Enigmus
Just to be clear (as I wasn't sure from your post whether you understood this point) - A processor running in 32 bit mode (on Linux) has a per process virtual address space limit of 3GB. Note: per process. In other words, the 4GB addressable space (3GB user + 1GB Kernel space) is for each single process, not the whole machine.
So if you had a machine with 32GB of physical RAM installed, and that machine happened to be running 10 heavy duty processes, each of which required 3GB of memory... that machine would happily run, and be utilising all of its RAM even though it is only running in 32bit mode!! In fact in this configuration it wouldn't even need to use swap! I just thought I should point that out because lots of people think that 32bit mode means a maximum of 4GB RAM useage over the whole machine, and that simply isn't true. It is the memory management module that needs to be able to address more than a 32bit physical address space (and they easily can), not the CPU's address bus itself. The CPU works within its 32bit virtual address space for the process that happens to be paged in at the time. The MMU then translates these virtual addresses into the physical addresses in the much larger (than 32bit) physical address space. Each time the CPU performs a context-switch from one process to the next, the MMU selects a new set of address translations appropriate for all the physical pages that the new process is using. This gives the appearance to the CPU that the 3GB space the previous process was using has just been removed from its universe, and a new 3GB data/code set suddenly appeared in its place, using the same addresses. (BTW, this is true of Windows machines, too, they work in the same way)
The point of all this is, the limitation is 3GB per process, and if you run top, you will see that the only process that tops even 1GB is DCERouter (because it also contains all the plugins). All the other processes are tiny. In fact a 3GB process would be extremely unusual.... certainly not anything we are likely ever to see in LinuxMCE. Perhaps if the process was a database engine and was caching a huge amount of the DB, or was a very heavy data processing/crunching application. But seriously unusual. And those types have a genuine need for 64bit processing.

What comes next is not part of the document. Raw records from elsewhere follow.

/-- What one millisecond adds to a driver's metric, in 2⁻⁶⁰ (R360); DRV_LIFE or IREF of 0 leaves it open. -/
def Dev.stressStep (d : Dev) (n : Nat) : Nat × Dev :=
  let life := d.g LONG_DRV_DRV_LIFE * 360000000
  let iref := d.g LONG_DRV_IREF * 10
  if life = 0 ∨ iref = 0 then d.freeVal
  else
    let i := d.g SEG_MEAS_IMAG n
    ((i * i * stressFactor (d.gs SEG_TEMP_TEMP n) * 2 ^ 20) / (iref * iref * life), d)

/-- A millisecond of stress for every driver that is not IDLE and not frozen (R360, R362). -/
def Dev.stressAll (d : Dev) : Dev :=
  d.each ((List.range 24).filter fun n => d.segState n != segIdle && !(vget d.health.elems n newElem).frozen) fun d n =>
    let (x, d) := d.stressStep n
    d.inHealth fun h => { h with elems := vupdN h.elems n fun e => { e with m := e.m + x } }

/-- A quotient in 2⁻⁶⁰; a divisor of 0 leaves it open. -/
def Dev.metric (d : Dev) (num : Int) (den : Int) : Int × Dev :=
  if den = 0 then
    let (v, d) := d.freeVal
    ((v : Int), d)
  else (num * (unit60 : Int) / den, d)

/-- The day's metric of element `i`; none on a day that gives it no sample. -/
def Dev.dayMetric (d : Dev) (i : Nat) : Option Int × Dev :=
  if i < 24 then (some (vget d.health.elems i newElem).m, d)
  else if i < 48 then
    let (sum, k) := vget d.health.coilDay (i - 24) (0, 0)
    match vget d.health.coilBase (i - 24) none with
    | some base =>
      if k = 0 then (none, d)
      else
        let (v, d) := d.metric (64 * ((sum : Int) - k * base)) (k * base * ((d.g LONG_LIMITS_COIL_RISE : Nat) - 64))
        (some v, d)
    | none => (none, d)
  else if i < 72 then
    let (v, d) := d.metric ((vget d.health.bankDay (i - 48) 0 : Nat) : Int) (d.g LONG_LIMITS_BANK_LIMIT)
    (some (min v unit60), d)
  else if i = 72 then
    let (v, d) := d.freeVal
    (some v, d)
  else
    match d.health.xtalDay, d.health.xtalBase with
    | some ms, some base =>
      let (v, d) := d.metric ((ms : Int) - base) (1000 - base)
      (some v, d)
    | _, _ => (none, d)

/-! ### The fit (R361) -/

/-- Sums of a window: n, Σx, Σy, Σx², Σxy, Σy². -/
structure FitSums where
  n : Int
  x : Int
  y : Int
  xx : Int
  xy : Int
  yy : Int

def fitSums (w : List (Nat × Int)) : FitSums :=
  w.foldl (fun s p =>
    let x : Int := p.1
    { n := s.n + 1, x := s.x + x, y := s.y + p.2, xx := s.xx + x * x, xy := s.xy + x * p.2, yy := s.yy + p.2 * p.2 }) ⟨0, 0, 0, 0, 0, 0⟩

/-- floor(16 σ / s), at most 255, for a slope num / den above 0. -/
def fitSpread (s : FitSums) (num den : Int) : Nat :=
  let a := s.n * s.yy - s.y * s.y
  let q := 256 * ((a * den - num * num) * den) / (s.n * s.n * (num * num))
  isqrt (min q.toNat 65025)

/-- Days left at metric `m` and slope num / den a day. -/
def daysLeft (m num den : Int) : Nat :=
  if (unit60 : Int) ≤ m then 0
  else if num ≤ 0 then 0xFFFF
  else
    let v := (((unit60 : Int) - m) * den / num).toNat
    let far := decide (65534 * num < ((unit60 : Int) - m) * den)
    if far then 0xFFFF else v

/-- Steps 2 and 3 of R361 for the window of an element; its slope for item 6 is rounded to the nearest, ties open. -/
def Dev.fitElem (d : Dev) (i : Nat) : Dev :=
  let e := vget d.health.elems i newElem
  let n := e.window.length
  match e.restored, decide (n < 8) with
  | some _, true => d
  | _, _ =>
    if n < 3 then d.inHealth fun h => { h with elems := vupdN h.elems i fun e => { e with days := 0xFFFF, conf := 0, slope := 0, sat := false } }
    else
      let s := fitSums e.window
      let num := s.n * s.xy - s.x * s.y
      let den := s.n * s.xx - s.x * s.x
      let m := ((e.window.head?).map (·.2)).getD 0
      let conf := if 0 < num then min 255 (8 * n) - min 255 (fitSpread s num den) else min 255 (8 * n)
      let (sl, d) := if 0 < num ∧ 0 < den then d.roundOpen num (den.toNat * 2 ^ 38) else (0, d)
      d.inHealth fun h =>
        { h with elems := vupdN h.elems i fun e =>
            { e with days := daysLeft m num den, conf := conf, slope := min sl.toNat 0xFFFF, sat := decide (0xFFFF < sl), restored := none } }

/-- The day of element `i`: a sample appended, and the fit (R361, R362). A metric below 0 has no form in a record: free. -/
def Dev.latchElem (d : Dev) (i : Nat) : Dev :=
  if (vget d.health.elems i newElem).frozen then d
  else
    match d.dayMetric i with
    | (none, d) => d.fitElem i
    | (some m, d) =>
      let (shown, d) := if m < 0 then d.freeVal else (m.toNat, d)
      let day := d.g LONG_DAY_DAY
      (d.inHealth fun h =>
        { h with elems := vupdN h.elems i fun e => { e with m := shown, window := ((day, m) :: e.window).take 32 } }).fitElem i

/-! ### Tags (R361, class 5) -/

/-- WEAR of an entry. -/
def Dev.entWear (d : Dev) (i : Nat) : Nat := d.ce i 4 24 8

/-- The prediction of a tag: DAYS and CONF. -/
def tagPrediction (limit wear w0 days : Nat) : Nat × Nat :=
  if w0 + 2 ≤ wear then (min 0xFFFF ((limit - wear) * days / (wear - w0)), min 255 (16 * (wear - w0)))
  else (0xFFFF, 0)

/-- The bases of the entries of the present Day: a new one for an ACTIVE entry without, and every prediction afresh. -/
def Dev.latchTags (d : Dev) : Dev :=
  let day := d.g LONG_DAY_DAY
  let limit := d.g LONG_LIMITS_NVM_LIMIT
  let old := fun (i : Nat) => d.health.tagBase.find? fun b => b.idx == i && b.w0 ≤ d.entWear i
  let one := fun (i : Nat) =>
    let base : Option TagBase :=
      match old i with
      | some b => some b
      | none =>
        if d.entState i = stActive then
          some { idx := i, sa := d.entSa i, w0 := d.entWear i, d0 := day, days := 0xFFFF, conf := 0, warned := false }
        else none
    base.map fun b =>
      let p := tagPrediction limit (d.entWear i) b.w0 (day - b.d0)
      { b with sa := d.entSa i, days := p.1, conf := p.2 }
  if d.bankOn 2 && d.bankOn 3 then d.inHealth fun h => { h with tagBase := (entries.filter fun i => d.entState i != stFree).filterMap one }
  else d

/-! ### LONG_WORST (R374) -/

/-- Class, index, DAYS and CONF of every unfrozen element, in the order of ties. -/
def Dev.predictions (d : Dev) : List (Nat × Nat × Nat × Nat) :=
  let elem := fun (c i k : Nat) =>
    let e := vget d.health.elems k newElem
    if e.frozen then none else some (c, i, e.days, e.conf)
  (List.range 24).filterMap (fun i => elem 0 i i) ++ (List.range 24).filterMap (fun i => elem 1 i (24 + i)) ++ (elem 2 0 72).toList
    ++ (List.range 24).filterMap (fun i => elem 3 i (48 + i)) ++ (elem 4 0 73).toList
    ++ (sortBy (fun a b => decide (a.2.1 < b.2.1)) (d.health.tagBase.map fun b => (5, b.sa, b.days, b.conf)))

/-- The lowest DAYS with CONF at least MIN_CONF, the first on ties. -/
def Dev.latchWorst (d : Dev) : Dev :=
  let ps := d.predictions.filter fun p => d.g HEALTH_CTRL_MIN_CONF ≤ p.2.2.2
  let best := ps.foldl (fun (b : Option (Nat × Nat × Nat × Nat)) p =>
    match b with
    | none => some p
    | some q => if p.2.2.1 < q.2.2.1 then some p else b) none
  match best with
  | some (c, i, days, _) => ((d.p LONG_WORST_DAYS 0 days).p LONG_WORST_CLASS 0 c).p LONG_WORST_INDEX 0 i
  | none => ((d.p LONG_WORST_DAYS 0 0xFFFF).p LONG_WORST_CLASS 0 0).p LONG_WORST_INDEX 0 0

/-- The snapshot that LONG_RESULT shows of an element (R374). -/
def Elem.snapshot (e : Elem) : Elem :=
  { e with before := e.shown, shown := { days := e.days, conf := e.conf, frozen := e.frozen, sat := e.sat } }

/-- The monitor's part of a Day boundary (R361). -/
def Dev.latchLong (d : Dev) : Dev :=
  let tags := d.health.tagBase
  let cyc := d.cycle
  let d := d.inc LONG_DAY_DAY
  let d := d.each (List.range 74) Dev.latchElem
  (d.latchTags.latchWorst).inHealth fun h =>
    { h with elems := vmap (fun _ e => e.snapshot) h.elems, latchCycle := cyc, tagBefore := tags, coilDay := vmap (fun _ _ => (0, 0)) h.coilDay, bankDay := vmap (fun _ _ => 0) h.bankDay, xtalDay := none, longDue := true }

/-! ### Longevity records (R363) -/

/-- A longevity record's three words. -/
def longRecord (cls idx days conf : Nat) (frozen sat : Bool) (m day : Nat) : List Nat :=
  [inField 24 8 0x41 + inField 19 5 2 + inField 16 3 cls + inField 0 12 idx,
   inField 0 16 days + inField 16 8 conf + inField 24 1 (flagOf frozen) + inField 25 1 (flagOf sat),
   inField 0 16 m + inField 16 16 day]

/-- DAYS and CONF that warn. -/
def Dev.warns (d : Dev) (days conf : Nat) : Bool := decide (days < d.g HEALTH_CTRL_WARN_DAYS) && decide (d.g HEALTH_CTRL_MIN_CONF ≤ conf)

def Dev.longWarn (d : Dev) (cls idx days conf : Nat) : Dev := d.raise codeLongWarn cls (days + inField 16 8 conf) idx

/-- The record of element `k`, and LONG_WARN once for each crossing. -/
def Dev.longElem (d : Dev) (cls idx k : Nat) : Dev :=
  let e := vget d.health.elems k newElem
  let d := d.pushHealth (longRecord cls idx e.days e.conf e.frozen e.sat (metricField e.m) (d.g LONG_DAY_DAY))
  let w := d.warns e.days e.conf
  let d := d.inHealth fun h => { h with elems := vupdN h.elems k fun e => { e with warned := w } }
  d.when (w && !e.warned) fun d => d.longWarn cls idx e.days e.conf

/-- The record of a tag that warns; an NVM_LIMIT of 0 leaves its metric open. -/
def Dev.longTag (d : Dev) (b : TagBase) : Dev :=
  let w := d.warns b.days b.conf
  let limit := d.g LONG_LIMITS_NVM_LIMIT
  let d := d.inHealth fun h => { h with tagBase := h.tagBase.map fun x => if x.idx = b.idx then { x with warned := w } else x }
  if w then
    let (m, d) := if limit = 0 then d.freeVal else (d.entWear b.idx * 65536 / limit, d)
    let d := d.pushHealth (longRecord 5 b.sa b.days b.conf false false (min m 0xFFFF) (d.g LONG_DAY_DAY))
    d.when (!b.warned) fun d => d.longWarn 5 b.sa b.days b.conf
  else d
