-- ==== Sys2Proof/Machine/Dumar.lean ====
section
/-!
DEFINITION. Dumar: commands, their answers, credits and sessions (11_hosts_tenancy.md R286 to R296).
-/

-- One declaration after another: the package is compiled as one text under a memory limit.
set_option Elab.async false

namespace Sys2Proof.Machine

/-! ### Contexts (R272) -/

/-- The tenant of a context. -/
def ctxTenant (c : Nat) : Nat := if c = 4 then 0 else c

def Dev.putCtx (d : Dev) (c : Nat) (f : HostCtx → HostCtx) : Dev := d.inHost fun h => { h with ctx := vupdN h.ctx c f }

/-- A context that exists: of a tenant of the active Reel, or T0's on H0 and H1 before a Reel. -/
def Dev.ctxLives (d : Dev) (c : Nat) : Bool :=
  d.domOn domHio && (if d.reelOn then decide (c < 4) && (d.tenantDef c).isSome else c == 0 || c == 4)

/-- The port of a context. -/
def Dev.ctxPort (d : Dev) (c : Nat) : Nat := if d.reelOn then ((d.tenantDef c).map (·.port)).getD 0 else if c = 4 then 1 else 0

/-! ### Operation codes, lengths and status (R288 to R290) -/

abbrev opNop : Nat := 0x00
abbrev opHello : Nat := 0x01
abbrev opBye : Nat := 0x02
abbrev opRd : Nat := 0x10
abbrev opWr : Nat := 0x11
abbrev opRmw : Nat := 0x12
abbrev opQread : Nat := 0x20
abbrev opQwrite : Nat := 0x21
abbrev opReelStart : Nat := 0x30
abbrev opReelData : Nat := 0x31
abbrev opReelArm : Nat := 0x32

abbrev dmOk : Nat := 0x00
abbrev dmNoSession : Nat := 0x01
abbrev dmVersion : Nat := 0x02
abbrev dmLength : Nat := 0x03
abbrev dmNoCredit : Nat := 0x04
abbrev dmCrc : Nat := 0x05
abbrev dmUnknownOp : Nat := 0x06
abbrev dmTruncated : Nat := 0x07
abbrev dmQueue : Nat := 0x08
abbrev dmPerm : Nat := 0x09
abbrev dmDark : Nat := 0x0A
abbrev dmReelSeq : Nat := 0x0B

/-- The least and the greatest LEN of an operation; none: the operation does not exist. -/
def opLen (op : Nat) : Option (Nat × Nat) :=
  if op = opNop ∨ op = opBye ∨ op = opReelStart then some (0, 0)
  else if op = opHello then some (2, 2)
  else if op = opRd ∨ op = opQread ∨ op = opReelArm then some (1, 1)
  else if op = opWr ∨ op = opQwrite then some (2, 1024)
  else if op = opRmw then some (3, 3)
  else if op = opReelData then some (1, 1024)
  else none

/-- A LEN above 1,024, or wrong for its OP (R288). -/
def lenWrong (op len : Nat) : Bool :=
  1024 < len || (match opLen op with
    | some (lo, hi) => decide (len < lo) || decide (hi < len)
    | none => false)

def HostCmd.arg (x : HostCmd) (i : Nat) : Nat := ((x.ws[i]?).map BitVec.toNat).getD 0

/-- An RD count or a QREAD limit out of range (R289). -/
def HostCmd.rangeWrong (x : HostCmd) : Bool :=
  if x.ws.isEmpty then false
  else if x.op = opRd then (let n := bitsOf (x.arg 0) 16 11; n == 0 || decide (1024 < n))
  else if x.op = opQread then (let n := bitsOf (x.arg 0) 16 10; n == 0 || decide (992 < n))
  else false

/-- Refused for LENGTH. The words of a command that found no credit are drained unread (R292, R299). -/
def HostCmd.lengthRefused (x : HostCmd) : Bool := lenWrong x.op x.len || (x.credit && x.rangeWrong)

/-- A HELLO that proposes a version below 1.0. -/
def HostCmd.versionRefused (x : HostCmd) : Bool := x.op == opHello && !lenWrong x.op x.len && !x.ws.isEmpty && decide (x.arg 0 % 256 < 0x10)

/-- The header word that a command had. -/
def HostCmd.header (x : HostCmd) : Word := BitVec.ofNat 32 (inField 24 8 x.op + inField 16 8 x.tag + inField 0 11 x.len)

/-- CRC-32C over the header and the LEN words, most significant byte of each first (R293). -/
def dumarCrc (ws : List Word) : Word := BitVec.ofNat 32 (crc32c (ws.flatMap fun w => beBytes 4 w.toNat))

/-! ### Versions and features (R294, R295) -/

/-- The limit M on a context's version. -/
def Dev.versionLimit (d : Dev) (c : Nat) : Nat :=
  match d.reel.active with
  | none => 0x11
  | some r => if r.format = 1 then 0x11 else ((d.tenantDef c).map (·.dumarMax)).getD 0x11

/-- The version chosen for a proposal. -/
def chosenVersion (p m : Nat) : Nat := min m (if p < 0x11 then 0x10 else if p < 0x20 then 0x11 else 0x20)

/-- The features granted. -/
def grantedFeatures (asked v : Nat) : Nat := (if v = 0x20 then asked else if v = 0x11 then asked &&& 0xC else 0) % 16

def Session.crc (s : Session) : Bool := s.features.testBit 0
def Session.qrw (s : Session) : Bool := s.features.testBit 1
def Session.rmw (s : Session) : Bool := s.features.testBit 2

def HostCtx.hasCrc (c : HostCtx) : Bool := (c.session.map Session.crc).getD false

/-- The terms that a HELLO would get. -/
def Dev.helloTerms (d : Dev) (c : Nat) (x : HostCmd) : Session :=
  let v := chosenVersion (x.arg 0 % 256) (d.versionLimit c)
  { version := v, features := grantedFeatures (x.arg 1) v }

/-- Whether a command of context `c` carries a CRC word: once CRC is granted, except the HELLO that grants it. -/
def Dev.carriesCrc (d : Dev) (c : Nat) (x : HostCmd) : Bool :=
  (d.ctx c).hasCrc && !(x.op == opHello && x.ws.length == 2 && x.len == 2 && (d.helloTerms c x).crc)

/-- Whether the operation is available in the context's session. -/
def HostCtx.opKnown (c : HostCtx) (op : Nat) : Bool :=
  if op = opQread ∨ op = opQwrite then (c.session.map Session.qrw).getD false
  else if op = opRmw then (c.session.map Session.rmw).getD false
  else (opLen op).isSome

/-- The status that refuses a command before it runs; 0 where none does. The lowest-numbered decides (R290). -/
def Dev.refusal (d : Dev) (c : Nat) (x : HostCmd) : Nat :=
  let s := d.ctx c
  if x.op != opHello && x.op != opNop && s.session.isNone then dmNoSession
  else if x.versionRefused && x.credit then dmVersion
  else if x.lengthRefused then dmLength
  else if !x.credit then dmNoCredit
  else if !x.cut && d.carriesCrc c x && x.crc != dumarCrc (x.header :: x.ws) then dmCrc
  else if !s.opKnown x.op then dmUnknownOp
  else if x.cut then dmTruncated
  else dmOk

/-! ### The operations (R289) -/

/-- What an operation gives: its status, the words of its answer and the block after it. -/
structure Done where
  status : Nat
  words : List Word
  dev : Dev

/-- The status of several words: the lowest-numbered that is not OK. -/
def joinStatus (a b : Nat) : Nat := if a = 0 then b else if b = 0 then a else min a b

/-- RD, word by word. -/
def Dev.readMany (d : Dev) (t : Nat) : Nat → Nat → Done
  | _, 0 => ⟨dmOk, [], d⟩
  | a, 1 =>
    let g := d.hostRead t a
    ⟨g.status, [g.word], g.dev⟩
  | a, n + 2 =>
    let g := d.hostRead t a
    let (b, d) := g.dev.advanceAddr t a
    let r := d.readMany t b (n + 1)
    ⟨joinStatus g.status r.status, g.word :: r.words, r.dev⟩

BTW, all the CPUs we are talking about (Intel, AMD, etc) are 32/64 bit CPUs... anything you buy that is designed for Windows is going to be "i386"-style architecture as that is all Microsoft support and all of these are 32/64 bit.... Just because you see a CPU that describes itself as 64bit doesn't mean it isn't also 32bit... it is! The only 64bit-only chips are way outside what we are talking about (for Linux and Windows) such as the Itaniums and PowerPC, etc. This isn't going to change anytime soon, after all, we still have legacy 8 and 16 bit stuff! I agree with Thom, the sooner the world makes the break that should have been done decades ago, and dumps this seriously hamstringed architecture the better! Who remembers segmented address spaces?? urgh, and we still have legacy stuff for that!!!